Oggi, a Carte Scoperte, si rivela una Carta Regia di grande valore: Melina Pellicano, mente e visione dietro Pinocchio il Musical, la nuova produzione firmata Compagnia BIT.
Con lei abbiamo attraversato il confine tra realtà e immaginazione, tra palcoscenico e coscienza.

Melina, qual è stato il musical che ti ha fatto innamorare del genere?
Cats, Mary Poppins, entrambi visti nelle loro produzioni originali inglesi. Ero molto giovane,
avevo vent’anni.
Come è nata l'idea di portare in scena Pinocchio in una nuova veste musicale? Cosa ti ha ispirato in questo progetto?

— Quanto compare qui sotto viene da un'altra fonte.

/-- The engine's current value of a region byte (R155): of an engine-owned byte outside the journal ring; none of any other. -/
def engineByte (e : Engine) (off : Nat) : Option Byte :=
  if off < 0x100 then none
  else if off < 0x200 then statusByte e off
  else if off < 0x300 then some (e.condition (byteOf (off - 0x200))).code
  else if off < 0x800 then none
  else if off < 0x1000 then
    (if (off - 0x800) % 32 < 24 then some ((e.slot (slotAt off)).byteAt ((off - 0x800) % 32)) else none)
  else none

/-- A read of every engine-owned byte outside the journal ring returns the engine's current value (R155). -/
def Current (s : State) : Prop := ∀ off b, engineByte s.eng off = some b → s.readOff off = b

/-- What reads return in `t` after an event that made the engine `e` from `s`: of a byte that is not the engine's the last value that
`others` posts to it, or what it returned; of an engine's byte its new value, or it kept its value and returns what it returned; below
the region, what memory held. -/
def Shown (s : State) (e : Engine) (others : List Post) (t : State) : Prop :=
  (∀ off, engineByte e off = none → t.readOff off = (lastPost others off).getD (s.readOff off))
    ∧ (∀ off b, engineByte e off = some b →
        t.readOff off = b ∨ (t.readOff off = s.readOff off ∧ engineByte s.eng off = some b))
    ∧ ∀ a, a < s.address 0 → t.settledRead a = s.settledRead a

/-- `t` is `s` after an event that made the engine `e`. Nothing but the engine, the posting queue and the memory side, which a post may
have taken at once (R158), differs; reads return what `Shown` says. -/
def Ran (s : State) (e : Engine) (others : List Post) (t : State) : Prop :=
  t = { s with eng := e, posts := t.posts, side := t.side } ∧ Shown s e others t

/-- The bytes that an append writes into the ring: none on a full ring (R164, R165, R168). -/
def recordPosts (e : Engine) (k : JournalKind) (sl a b : Byte) : List Post :=
  if e.journal.unread < Config.ringSize - 1 then
    postsAt (recordOff e.journal.head) ([k.code, sl, a, b] ++ leBytes e.time 4)
  else []

/-- A list of acts on an engine, with every post in order: an event that finds room for all its posts. -/
def applyActs : List Act → Engine → Engine × List Post
  | [], e => (e, [])
  | a :: as, e => ((applyActs as (a.effect e).1).1, (a.effect e).2 ++ (applyActs as (a.effect e).1).2)

/-- The posts `ps` made one after the other. -/
def State.postAll (s : State) (ps : List Post) : State := ps.foldl State.push s

/-- The state after an event that found room. -/
def State.after (s : State) (r : Engine × List Post) : State := { s.postAll r.2 with eng := r.1 }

L’idea di portare in scena Pinocchio in una nuova veste musicale nasce dal desiderio di dare
vita, sul palcoscenico, alla favola italiana per eccellenza. Come sempre, il mio punto di
partenza è stato lo studio approfondito dell’autore e degli ambienti descritti nel romanzo. Mi
affascina cercare di entrare nella mente di chi ha scritto l’opera, immaginare ciò che vedeva,
respirava e provava mentre la creava. Per questo motivo, amo esplorare fisicamente i luoghi
dove si svolgono le vicende, lasciandomi ispirare da atmosfere, dettagli e suggestioni che
possano arricchire la mia visione scenica. Con Pinocchio, tutto questo ha significato
confrontarsi con le radici stesse della nostra cultura narrativa, visitare paesaggi e luoghi che
hanno ispirato Collodi, per poi trasferire queste immagini in un’esperienza teatrale che
potesse essere più viva ed emozionante possibile.

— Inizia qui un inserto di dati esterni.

/-- What a group's evaluation decides: the oldest offered entry, the one with the smallest entry time and at a tie the lowest slot,
with the measure it gives at the console time that the tick in evaluation brought; the condition from the enabled terms; and the step
of the duration count with the state it gives (R115, R116, R118, R119, R120). That the tick's time is kept where a later tick has
advanced console time before the group's turn is the model's choice (log 24, DEDUCED). -/
def Obligations.OverflowDecided : Prop :=
  ∀ (g : GroupId) (e : Engine),
    let m := e.group g
    let u := e.setup.group g
    let offered (y : Entry) : Prop := y ∈ e.queue ∧ y.group = g ∧ (e.slot y.slot).state = .offered
    let n := (e.queue.filter (·.group == g)).length
    let wait := e.oldestWait g
    let now := e.ticks.headD e.time
    let cond := e.condition? g
    let next := e.evaluated g
    (∀ y, e.oldestOffered g = some y →
      offered y ∧ (∀ z, offered z → y.time < z.time ∨ (y.time = z.time ∧ y.slot ≤ z.slot)) ∧ wait = min (now - y.time) 65535)
    ∧ (∀ y, offered y → ∃ z, e.oldestOffered g = some z)
    ∧ ((∀ y, ¬ offered y) → wait = 0 ∧ e.oldestOffered g = none)
    ∧ (u.all = false →
      (cond = true ↔ (u.countThreshold ≠ 0 ∧ u.countThreshold ≤ n) ∨ (u.estimateThreshold ≠ 0 ∧ u.estimateThreshold ≤ m.estimate)
        ∨ (u.oldestThreshold ≠ 0 ∧ u.oldestThreshold ≤ wait)))
    ∧ (u.all = true →
      (cond = true ↔ (u.countThreshold ≠ 0 ∨ u.estimateThreshold ≠ 0 ∨ u.oldestThreshold ≠ 0)
        ∧ (u.countThreshold ≠ 0 → u.countThreshold ≤ n) ∧ (u.estimateThreshold ≠ 0 → u.estimateThreshold ≤ m.estimate)
        ∧ (u.oldestThreshold ≠ 0 → u.oldestThreshold ≤ wait)))
    ∧ (u.duration = 0 → next = (0, cond))
    ∧ (u.duration ≠ 0 → u.decay = false →
      (cond = m.overflow → next = (0, m.overflow))
      ∧ (cond ≠ m.overflow → u.duration ≤ m.count + 1 → next = (0, cond))
      ∧ (cond ≠ m.overflow → m.count + 1 < u.duration → next = (m.count + 1, m.overflow)))
    ∧ (u.duration ≠ 0 → u.decay = true →
      next.1 = (if cond then min (m.count + 1) u.duration else m.count - 1)
      ∧ (m.overflow = false → (next.2 = true ↔ next.1 = u.duration)) ∧ (m.overflow = true → (next.2 = false ↔ next.1 = 0)))

/-- The update of a service estimate by a sample (R113): the step is the difference divided by 2 to the shift, rounded up; the
estimate moves by it toward the sample and never past it, and reaches a steady sample. -/
def Obligations.EstimateUpdate : Prop :=
  ∀ (est w k : Nat), est ≤ 65535 → w ≤ 65535 → k ≤ 7 →
    let d := if est ≤ w then w - est else est - w
    let change := (d + 2 ^ k - 1) / 2 ^ k
    let new := updateEstimate est w k
    (est < w → new = est + change) ∧ (w < est → new = est - change) ∧ (w = est → new = est)
    ∧ d + 2 ^ k - 1 ≤ 65662 ∧ change ≤ d
    ∧ min est w ≤ new ∧ new ≤ max est w ∧ new ≤ 65535
    ∧ (1 ≤ d → new ≠ est) ∧ (k = 0 → new = w) ∧ (k = 7 → change = (d + 127) / 128)
    ∧ ∃ n, n ≤ d ∧ (List.replicate n w).foldl (fun x w => updateEstimate x w k) est = w

/-! ### The memory path -/

/-- A write outside the region, to a plain byte or while RESET is asserted passes to memory, in start-up as well; a write to a P byte
passes, removes the pending post and is copied to the owner; a write to a byte of class E or C is withheld: it changes nothing and
does not wait. In start-up a write to any byte of the region that is not plain is held on PWAIT. After a write an inserted cycle
that is ready goes next (R149, R150, R151, R152, R156, R158, R163). -/
def Obligations.WritesPass : Prop :=
  ∀ (addr : BitVec 16) (off : Nat) (v : Byte) (s : State), off < 8192 →
    let c : Instr := .processorWrite addr v
    let plain : Prop := s.regionOff addr = some off ∧ classOf off = .plain
    (s.pwait = false → s.side = .free → s.phase = .inReset ∨ s.regionOff addr = none ∨ plain →
      exec c s = .next (s.writeAddr addr.toNat v))
    ∧ (Open s → classOf off = .processor →
      exec (.processorWrite (s.processorAddress off) v) s =
        .next { s.writeOff off v with
                eng := if off < 0x100 then s.eng.setCopy off v
                       else if off = 0x108 then { s.eng with journal := { s.eng.journal with lowCopy := v } } else s.eng })
    ∧ (s.regionOff addr = some off → classOf off = .engine ∨ classOf off = .readToClear → s.phase = .running → s.pwait = false →
      exec c s = .next s)
    ∧ (s.phase = .loaded ∨ s.phase = .swept → s.regionOff addr = some off → classOf off ≠ .plain →
      ∃ t, exec c s = .next t ∧ t = { s with held := s.held ++ [.write addr v] } ∧ t.pwait = true)
    ∧ (Tidy s → s.side = .free →
      Tidy (s.writeOff off v) ∧ (s.writeOff off v).readOff off = v
      ∧ (∀ o, o ≠ off → (s.writeOff off v).readOff o = s.readOff o)
      ∧ memRead (s.writeAddr addr.toNat v).mem addr.toNat = v
      ∧ (∀ a, a ≠ addr.toNat → memRead (s.writeAddr addr.toNat v).mem a = memRead s.mem a)
      ∧ (∀ p ps, s.posts = p :: ps →
        (s.writeAddr addr.toNat v).side = .inserted p ∧ (s.writeAddr addr.toNat v).posts = ps)
      ∧ ∀ p ps, s.posts.filter (·.off != off) = p :: ps →
        (s.writeOff off v).side = .inserted p ∧ (s.writeOff off v).posts = ps)

/-- A read: outside the region, of plain bytes and while RESET is asserted from memory; of a single byte from its pending post, else
from memory; of a coherent group's lowest byte by taking a snapshot; of its other bytes from an active snapshot of it. A read that
memory answers takes the memory side, and an inserted cycle that is ready goes next; in start-up a read of any byte of the region
that is not plain is held on PWAIT (R149, R150, R155, R158, R160, R161, R163; any read is a SNAPSHOT command, the model's choice,
log 8). A snapshot of a field that is half posted is another matter (PostingQueueDrains, log 35). -/
def Obligations.ReadsAnswered : Prop :=
  ∀ (addr : BitVec 16) (off : Nat) (s : State), off < 8192 →
    let c : Instr := .snapshot (s.processorAddress off)
    let plain : Prop := s.regionOff addr = some off ∧ classOf off = .plain
    let memory (c : Instr) (a : Nat) : Prop :=
      s.side = .free → exec c s = exec (.insertedCycle .begins) { s with readData := memRead s.mem a, snapshot := none }
    let normal : Prop :=
      (∀ v, s.pendingAt off = some v → exec c s = .next { s with readData := v, snapshot := none })
        ∧ (s.pendingAt off = none → memory c (s.address off))
    (s.pwait = false → s.phase = .inReset ∨ s.regionOff addr = none ∨ plain → memory (.snapshot addr) addr.toNat)
    ∧ (s.pwait = false → s.phase = .running → classOf off ≠ .plain →
      (coherentAt off = none → normal)
      ∧ (∀ w, off ≠ 0x104 → coherentAt off = some (off, w) → (∀ x ∈ s.waiting, ¬ x.HalfPosted off w) →
        exec c s = .next { s with readData := s.readOff off
                                  snapshot := some { base := off, bytes := (List.range w).map fun k => s.readOff (off + k) } })
      ∧ ∀ b w, coherentAt off = some (b, w) → b ≠ off →
        (∀ sn, s.snapshot = some sn → sn.base = b →
          exec c s = .next { s with readData := sn.bytes.getD (off - b) 0
                                    snapshot := if off = b + w - 1 then none else some sn })
        ∧ ((∀ sn, s.snapshot = some sn → sn.base ≠ b) → normal))
    ∧ (s.phase = .loaded ∨ s.phase = .swept → s.regionOff addr = some off → classOf off ≠ .plain →
      ∃ t, exec (.snapshot addr) s = .next t ∧ t = { s with held := s.held ++ [.read addr] } ∧ t.pwait = true)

Nelle note di regia descrivi Pinocchio come "la rappresentazione della vita, pura e senza filtri". Come hai tradotto questa visione nella messa in scena e nella direzione degli attori?
Nelle mie note di regia, ho voluto che fosse costante e presente nella mente dello spettatore
l’idea che esista un mondo immaginifico e surreale che cammina in parallelo con la
rappresentazione della vita reale. Pinocchio è, per me, la rappresentazione pura e senza filtri
della vita: la nascita come atto quasi magico, specialmente quando avviene da una materia
grezza, come un pezzo di legno. In quella materia c’è già, latente, la possibilità della
trasformazione.
Sul palco, mi sono impegnata a rendere visibile e percepibile questa trasformazione: il legno
che prende vita, che si anima, che evolve. Con i miei coautori Stefano Lori e Marco Caselle e
con tutto lo staff creativo, scenografo, costumista, light designer, abbiamo lavorato per far
emergere costantemente questo binomio: il reale e il surreale. La componente onirica,
primordiale, caotica, quella parte istintiva ed energetica che abita dentro ognuno di noi, è
diventata la guida visiva e drammaturgica della messa in scena.

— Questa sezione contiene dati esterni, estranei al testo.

-- ==== Sys2Proof/Laws/Effects.lean ====
section
/-!
SUPPORT. What each act does, one lemma an act, true by `rfl`.
-/
namespace Sys2Proof.Machine

@[simp] theorem effect_slotState (i : SlotId) (st : SlotState) (e : Engine) :
    (Act.slotState i st).effect e =
      (e.onSlot i fun x => { x with state := st }, [{ off := slotOff i 0, val := st.code }]) := rfl

@[simp] theorem effect_flag (i : SlotId) (f : FlagName) (b : Bool) (e : Engine) :
    (Act.flag i f b).effect e =
      (e.putFlag i f b) := rfl

@[simp] theorem effect_timer (i : SlotId) (t : Timer) (e : Engine) :
    (Act.timer i t).effect e =
      (e.onSlot i fun x => { x with timer := t }, []) := rfl

@[simp] theorem effect_deadline (i : SlotId) (n : Nat) (e : Engine) :
    (Act.deadline i n).effect e =
      (e.onSlot i fun x => { x with deadline := n }, postsAt (slotOff i 16) (leBytes n 4)) := rfl

@[simp] theorem effect_dest (i : SlotId) (st : Byte) (e : Engine) :
    (Act.dest i st).effect e =
      (e.onSlot i fun x => { x with dest := st }, [{ off := slotOff i 20, val := st }]) := rfl

@[simp] theorem effect_leg (i : SlotId) (l : Leg) (e : Engine) :
    (Act.leg i l).effect e =
      (e.onSlot i fun x => { x with leg := l }, [{ off := slotOff i 21, val := l.code }]) := rfl

@[simp] theorem effect_outcome (i : SlotId) (o : ReqOutcome) (e : Engine) :
    (Act.outcome i o).effect e =
      (e.onSlot i fun x => { x with outcome := o }, [{ off := slotOff i 22, val := o.code }]) := rfl

@[simp] theorem effect_recalls (i : SlotId) (n : Nat) (e : Engine) :
    (Act.recalls i n).effect e =
      (e.onSlot i fun x => { x with recalls := n }, [{ off := slotOff i 23, val := byteOf n }]) := rfl

@[simp] theorem effect_entryFields (i : SlotId) (t : Nat) (r : Nat) (e : Engine) :
    (Act.entryFields i t r).effect e =
      (e.onSlot i fun x => { x with entryTime := t, rank := r }, postsAt (slotOff i 8) (leBytes t 4 ++ leBytes r 4)) := rfl

@[simp] theorem effect_request (i : SlotId) (r : Option Request) (e : Engine) :
    (Act.request i r).effect e =
      (e.onSlot i fun x => { x with request := r }, []) := rfl

@[simp] theorem effect_requestNone (i : SlotId) (e : Engine) :
    (Act.requestNone i).effect e =
      (e, [{ off := slotOff i 24, val := 0 }]) := rfl

@[simp] theorem effect_returnState (i : SlotId) (r : Option SlotState) (e : Engine) :
    (Act.returnState i r).effect e =
      (e.onSlot i fun x => { x with ret := r }, []) := rfl

@[simp] theorem effect_keep (i : SlotId) (k : Option Entry) (e : Engine) :
    (Act.keep i k).effect e =
      (e.onSlot i fun x => { x with kept := k }, []) := rfl

@[simp] theorem effect_allocate (i : SlotId) (ref : BitVec 16) (g : GroupId) (c : CallClass) (tag : BitVec 16) (t : Nat) (r : Nat) (e : Engine) :
    (Act.allocate i ref g c tag t r).effect e =
      ({ e.setSlot i (Slot.allocated ref g c tag t r) with refMap := (ref, i) :: e.refMap },
        postsAt (slotOff i 0) (Slot.allocated ref g c tag t r).record) := rfl

@[simp] theorem effect_free (i : SlotId) (e : Engine) :
    (Act.free i).effect e =
      (e.free i) := rfl

@[simp] theorem effect_talkPath (o : Option SlotId) (e : Engine) :
    (Act.talkPath o).effect e =
      ({ e with talkPath := o }, []) := rfl

@[simp] theorem effect_enqueue (x : Entry) (e : Engine) :
    (Act.enqueue x).effect e =
      ({ e with queue := insertEntry x e.queue }, []) := rfl

@[simp] theorem effect_dequeue (i : SlotId) (e : Engine) :
    (Act.dequeue i).effect e =
      ({ e with queue := e.queue.filter (·.slot != i) }, []) := rfl

@[simp] theorem effect_figures (e : Engine) :
    (Act.figures).effect e =
      ({ e with figures := figuresOf e.queue }, (figuresOf e.queue).posts.filter fun p => !e.figures.posts.contains p) := rfl

@[simp] theorem effect_allFigures (e : Engine) :
    (Act.allFigures).effect e =
      ({ e with figures := figuresOf e.queue }, (figuresOf e.queue).posts) := rfl

@[simp] theorem effect_sample (g : GroupId) (w : Nat) (e : Engine) :
    (Act.sample g w).effect e =
      (let n := updateEstimate (e.group g).estimate w (e.setup.group g).shift
      if n = (e.group g).estimate then (e, [])
      else (e.onGroup g fun m => { m with estimate := n }, postsAt (estimateOff g) (leBytes n 2))) := rfl

@[simp] theorem effect_mode (m : Mode) (e : Engine) :
    (Act.mode m).effect e =
      ({ e with mode := m }, [{ off := modeOff, val := m.code }]) := rfl

@[simp] theorem effect_consoleRequest (r : Option (ConsoleReq × Byte)) (e : Engine) :
    (Act.consoleRequest r).effect e =
      ({ e with console := e.console.mark r }, []) := rfl

@[simp] theorem effect_consoleOutcome (o : ReqOutcome) (e : Engine) :
    (Act.consoleOutcome o).effect e =
      ({ e with console := { e.console with outcome := o } }, [{ off := consoleOutcomeOff, val := o.code }]) := rfl

@[simp] theorem effect_answered (o : Option SlotId) (e : Engine) :
    (Act.answered o).effect e =
      ({ e with console := { e.console with answered := o } }, [{ off := answeredOff, val := slotByte o }]) := rfl

@[simp] theorem effect_consoleNone (e : Engine) :
    (Act.consoleNone).effect e =
      (e, [{ off := consoleReqOff, val := 0 }]) := rfl

@[simp] theorem effect_station (st : Byte) (c : Condition) (e : Engine) :
    (Act.station st c).effect e =
      (e.setCondition st c, [{ off := stationOff st, val := c.code }]) := rfl

@[simp] theorem effect_stationsUnknown (e : Engine) :
    (Act.stationsUnknown).effect e =
      ({ e with stations := Vector.replicate 256 .unknown },
        postsAt (stationOff 0) (List.replicate 256 Condition.unknown.code)) := rfl

@[simp] theorem effect_campJoin (st : Byte) (i : SlotId) (e : Engine) :
    (Act.campJoin st i).effect e =
      ({ e with camps := e.camps ++ [(st, i)] }, []) := rfl

@[simp] theorem effect_campLeave (i : SlotId) (e : Engine) :
    (Act.campLeave i).effect e =
      ({ e with camps := e.camps.filter (·.2 != i) }, []) := rfl

@[simp] theorem effect_advanceTime (e : Engine) :
    (Act.advanceTime).effect e =
      (let e1 := { e with tickPeriod := { prescaler := e.setup.prescaler, divider := e.setup.tickDivider } }
      if e.time < Config.timeLimit then
        ({ e1 with time := e.time + 1, ticks := e.ticks ++ [e.time + 1] }, postsAt timeOff (leBytes (e.time + 1) 4))
      else ({ e1 with ticks := e.ticks ++ [e.time] }, [])) := rfl

@[simp] theorem effect_testTimers (e : Engine) :
    (Act.testTimers).effect e =
      ({ e with due := e.due ++ e.expiring.filter fun i => !e.due.contains i }, []) := rfl

@[simp] theorem effect_dueTaken (e : Engine) :
    (Act.dueTaken).effect e =
      ({ e with due := e.due.tail }, []) := rfl

@[simp] theorem effect_tickTaken (e : Engine) :
    (Act.tickTaken).effect e =
      ({ e with ticks := e.ticks.tail }, []) := rfl

@[simp] theorem effect_estimate (g : GroupId) (n : Nat) (e : Engine) :
    (Act.estimate g n).effect e =
      (e.onGroup g fun m => { m with estimate := n }, postsAt (estimateOff g) (leBytes n 2)) := rfl

@[simp] theorem effect_count (g : GroupId) (n : Nat) (e : Engine) :
    (Act.count g n).effect e =
      (e.onGroup g fun m => { m with count := n }, [{ off := durationOff g, val := byteOf n }]) := rfl

@[simp] theorem effect_overflow (g : GroupId) (on : Bool) (e : Engine) :
    (Act.overflow g on).effect e =
      (e.onGroup g fun m => { m with overflow := on }, [{ off := overflowOff g, val := boolByte on }]) := rfl

@[simp] theorem effect_monitorReset (e : Engine) :
    (Act.monitorReset).effect e =
      (allGroups.foldl (fun e g => e.onGroup g fun m => { m with count := 0, overflow := false }) e,
        allGroups.flatMap fun g => monitorResetPosts (e.group g) g) := rfl

@[simp] theorem effect_append (i : SlotId) (k : OrderKind) (p : Purpose) (e : Engine) :
    (Act.append i k p).effect e =
      ({ e with orders := e.orders ++ [{ kind := k, slot := i, callRef := (e.slot i).callRef, purpose := p }] },
        [{ off := orderLengthOff, val := byteOf (e.orders.length + 1) }]) := rfl

@[simp] theorem effect_removeOrder (i : SlotId) (e : Engine) :
    (Act.removeOrder i).effect e =
      (e.removeOrder i) := rfl

@[simp] theorem effect_idleTest (e : Engine) :
    (Act.idleTest).effect e =
      (e.idleTest) := rfl

@[simp] theorem effect_linkState (l : LinkState) (e : Engine) :
    (Act.linkState l).effect e =
      (e.entersState (fun x => { x with state := l }) l) := rfl

@[simp] theorem effect_scc (b : Bool) (e : Engine) :
    (Act.scc b).effect e =
      (e.onLink fun x => { x with scc := b }, []) := rfl

@[simp] theorem effect_scs (b : Bool) (e : Engine) :
    (Act.scs b).effect e =
      (e.onLink fun x => { x with scs := b }, []) := rfl

@[simp] theorem effect_linkUnit (e : Engine) :
    (Act.linkUnit).effect e =
      ({ e with linkPeriod := { prescaler := e.setup.prescaler, divider := e.setup.linkDivider } }, []) := rfl

@[simp] theorem effect_beginSending (e : Engine) :
    (Act.beginSending).effect e =
      (e.entersState (fun x => Link.sends { x with state := .sending, inExchange := true } e.headFrame) .sending) := rfl

@[simp] theorem effect_awaitStatus (e : Engine) :
    (Act.awaitStatus).effect e =
      (e.entersState (fun x => Link.awaitsByte { x.rxEmpty with state := .awaitStatus, tx := [] }) .awaitStatus) := rfl

@[simp] theorem effect_line (m : LineMove) (e : Engine) :
    (Act.line m).effect e =
      (e.onLink fun x => (x.handles m).1, []) := rfl

@[simp] theorem effect_beginReceiving (e : Engine) :
    (Act.beginReceiving).effect e =
      (e.entersState Link.beginReceiving .receiving) := rfl

@[simp] theorem effect_txEnd (e : Engine) :
    (Act.txEnd).effect e =
      (e.onLink fun x => { x with tx := [], hand := .idle }, []) := rfl

@[simp] theorem effect_receive (fr : List LinkByte) (note : Bool) (e : Engine) :
    (Act.receive fr note).effect e =
      (e.onLink fun x => { x with rx := fr, rxNote := note, hand := .handling }, []) := rfl

@[simp] theorem effect_rxClear (e : Engine) :
    (Act.rxClear).effect e =
      (e.onLink Link.rxEmpty, []) := rfl

@[simp] theorem effect_abandon (e : Engine) :
    (Act.abandon).effect e =
      (e.onLink fun x => { x.rxEmpty with abandoned := true }, []) := rfl

@[simp] theorem effect_answering (st : Status) (e : Engine) :
    (Act.answering st).effect e =
      (e.onLink fun x => x.answering st,
        if e.link.strobe.isSome then [] else [{ off := linkStateOff, val := LinkState.answering.code }]) := rfl

@[simp] theorem effect_endExchange (e : Engine) :
    (Act.endExchange).effect e =
      ({ e with orders := e.orders.tail
                link := { e.link.rxEmpty with scc := false, tx := [], attempts := 0, inExchange := false } },
        [{ off := orderLengthOff, val := byteOf e.orders.tail.length }]) := rfl

@[simp] theorem effect_failAttempt (e : Engine) :
    (Act.failAttempt).effect e =
      (e.onLink fun x => { x.rxEmpty with scc := false, tx := [], inExchange := false, attempts := x.attempts + 1 }, []) := rfl

@[simp] theorem effect_srstDrive (c : ResetCause) (e : Engine) :
    (Act.srstDrive c).effect e =
      (e.onLink fun x => { x with srstDrive := true, resetDue := if x.srst then x.resetDue else some c }, []) := rfl

@[simp] theorem effect_srstRelease (e : Engine) :
    (Act.srstRelease).effect e =
      (e.onLink fun x => { x with srstDrive := false }, []) := rfl

@[simp] theorem effect_srstSwitch (b : Bool) (e : Engine) :
    (Act.srstSwitch b).effect e =
      (e.onLink fun x => { x with srstSwitch := b }, []) := rfl

@[simp] theorem effect_linkReset (e : Engine) :
    (Act.linkReset).effect e =
      (e.linkReset) := rfl

@[simp] theorem effect_journal (k : JournalKind) (sl : Byte) (a : Byte) (b : Byte) (e : Engine) :
    (Act.journal k sl a b).effect e =
      (e.append k sl a b) := rfl

@[simp] theorem effect_latch (c : Cause) (e : Engine) :
    (Act.latch c).effect e =
      (e.latch c) := rfl

@[simp] theorem effect_clearCauses (m : BitVec 16) (e : Engine) :
    (Act.clearCauses m).effect e =
      ({ e with causes := e.causes &&& ~~~m }, postsAt causeOff (leBytes (e.causes &&& ~~~m).toNat 2)) := rfl

@[simp] theorem effect_dropped (b : Byte) (e : Engine) :
    (Act.dropped b).effect e =
      ({ e with dropped := b }, [{ off := droppedOff, val := b }]) := rfl

@[simp] theorem effect_tailLow (b : Byte) (e : Engine) :
    (Act.tailLow b).effect e =
      (e.onJournal fun j => { j with lowCopy := b }, []) := rfl

@[simp] theorem effect_tailWrite (high : Byte) (e : Engine) :
    (Act.tailWrite high).effect e =
      (e.tailWrite high) := rfl

@[simp] theorem effect_setupCopy (off : Nat) (b : Byte) (e : Engine) :
    (Act.setupCopy off b).effect e =
      (e.setCopy off b, []) := rfl

@[simp] theorem effect_setupTake (f : SetupField) (v : Nat) (e : Engine) :
    (Act.setupTake f v).effect e =
      ({ e with setup := e.setup.take f v }, []) := rfl

@[simp] theorem effect_setupPost (f : SetupField) (v : Nat) (e : Engine) :
    (Act.setupPost f v).effect e =
      (e.setField f v, postsAt f.off (leBytes v f.width)) := rfl

@[simp] theorem effect_setupLoad (bytes : List Byte) (e : Engine) :
    (Act.setupLoad bytes).effect e =
      (e.setupLoad bytes) := rfl

@[simp] theorem effect_sweep (e : Engine) :
    (Act.sweep).effect e =
      (e.swept, sweepPosts e) := rfl

@[simp] theorem effect_startDividers (e : Engine) :
    (Act.startDividers).effect e =
      ({ e with tickPeriod := { prescaler := e.setup.prescaler, divider := e.setup.tickDivider }
                linkPeriod := { prescaler := e.setup.prescaler, divider := e.setup.linkDivider } }, []) := rfl

@[simp] theorem effect_clampLatched (e : Engine) :
    (Act.clampLatched).effect e =
      ({ e with clampNoted := false }, []) := rfl

end Sys2Proof.Machine
end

Anche nella direzione degli attori ho cercato di rendere vivo questo doppio livello. Ho chiesto
loro di muoversi costantemente tra aderenza alla verità del mondo creato da Collodi e
un’astrazione necessaria, una qualità surreale nella recitazione che permettesse allo spettatore
di sentire quel senso di meraviglia e possibilità. È in questo equilibrio che, credo, si sprigiona
la forza di Pinocchio: un racconto che ci parla dell’energia grezza della vita, della curiosità e
della libertà che ci muove, e del nostro bisogno di restare sempre un po’ bambini.

Hai scelto di affidare il ruolo di Pinocchio a un bambino. Quali sfide e opportunità ha comportato questa scelta nella costruzione dello spettacolo?
Ho scelto di affidare il ruolo di Pinocchio a un bambino perché Pinocchio è un bambino.
L’infanzia rappresenta lo stato puro dell’essere: è istinto, è caos, è curiosità, è energia. Un
bambino in scena riesce a restituire quella forza primordiale, quel bisogno viscerale di libertà
e scoperta che appartiene alla prima fase della vita — proprio ciò che Collodi racconta con
tanta autenticità nel suo romanzo.
Per me, Pinocchio libero e senza filtri non poteva che essere interpretato da un interprete che
incarnasse davvero quella verità. Ho visto in questa scelta una grande opportunità: quella di
restituire al pubblico un Pinocchio reale, vero, vicino al personaggio originale e capace di
evocare tutta la sua fragilità, il suo entusiasmo, la sua fame di mondo.
Naturalmente, dirigere un bambino comporta delle sfide, soprattutto in termini di tenuta
scenica e di ritmo, ma ho trovato che la spontaneità e la vitalità che porta con sé arricchiscono
lo spettacolo di un’autenticità che sarebbe difficile ottenere diversamente. È stata una scelta
coraggiosa, ma anche profondamente coerente con la mia visione del personaggio e dell’intero
lavoro.
Il musical promette scenografie, costumi e musiche spettacolari. Come avete lavorato per creare un'esperienza immersiva che sia fedele al romanzo di Collodi?
Per creare un’esperienza immersiva che fosse davvero fedele al romanzo di Collodi, il primo
passo è stato la scrittura del musical, come sempre a stretto contatto con i miei coautori,
Stefano Lori e Marco Caselle. La complicità che si crea tra gli autori, nel processo di scrittura,
contribuisce a dare forza a tutto ciò che si costruirà in scena.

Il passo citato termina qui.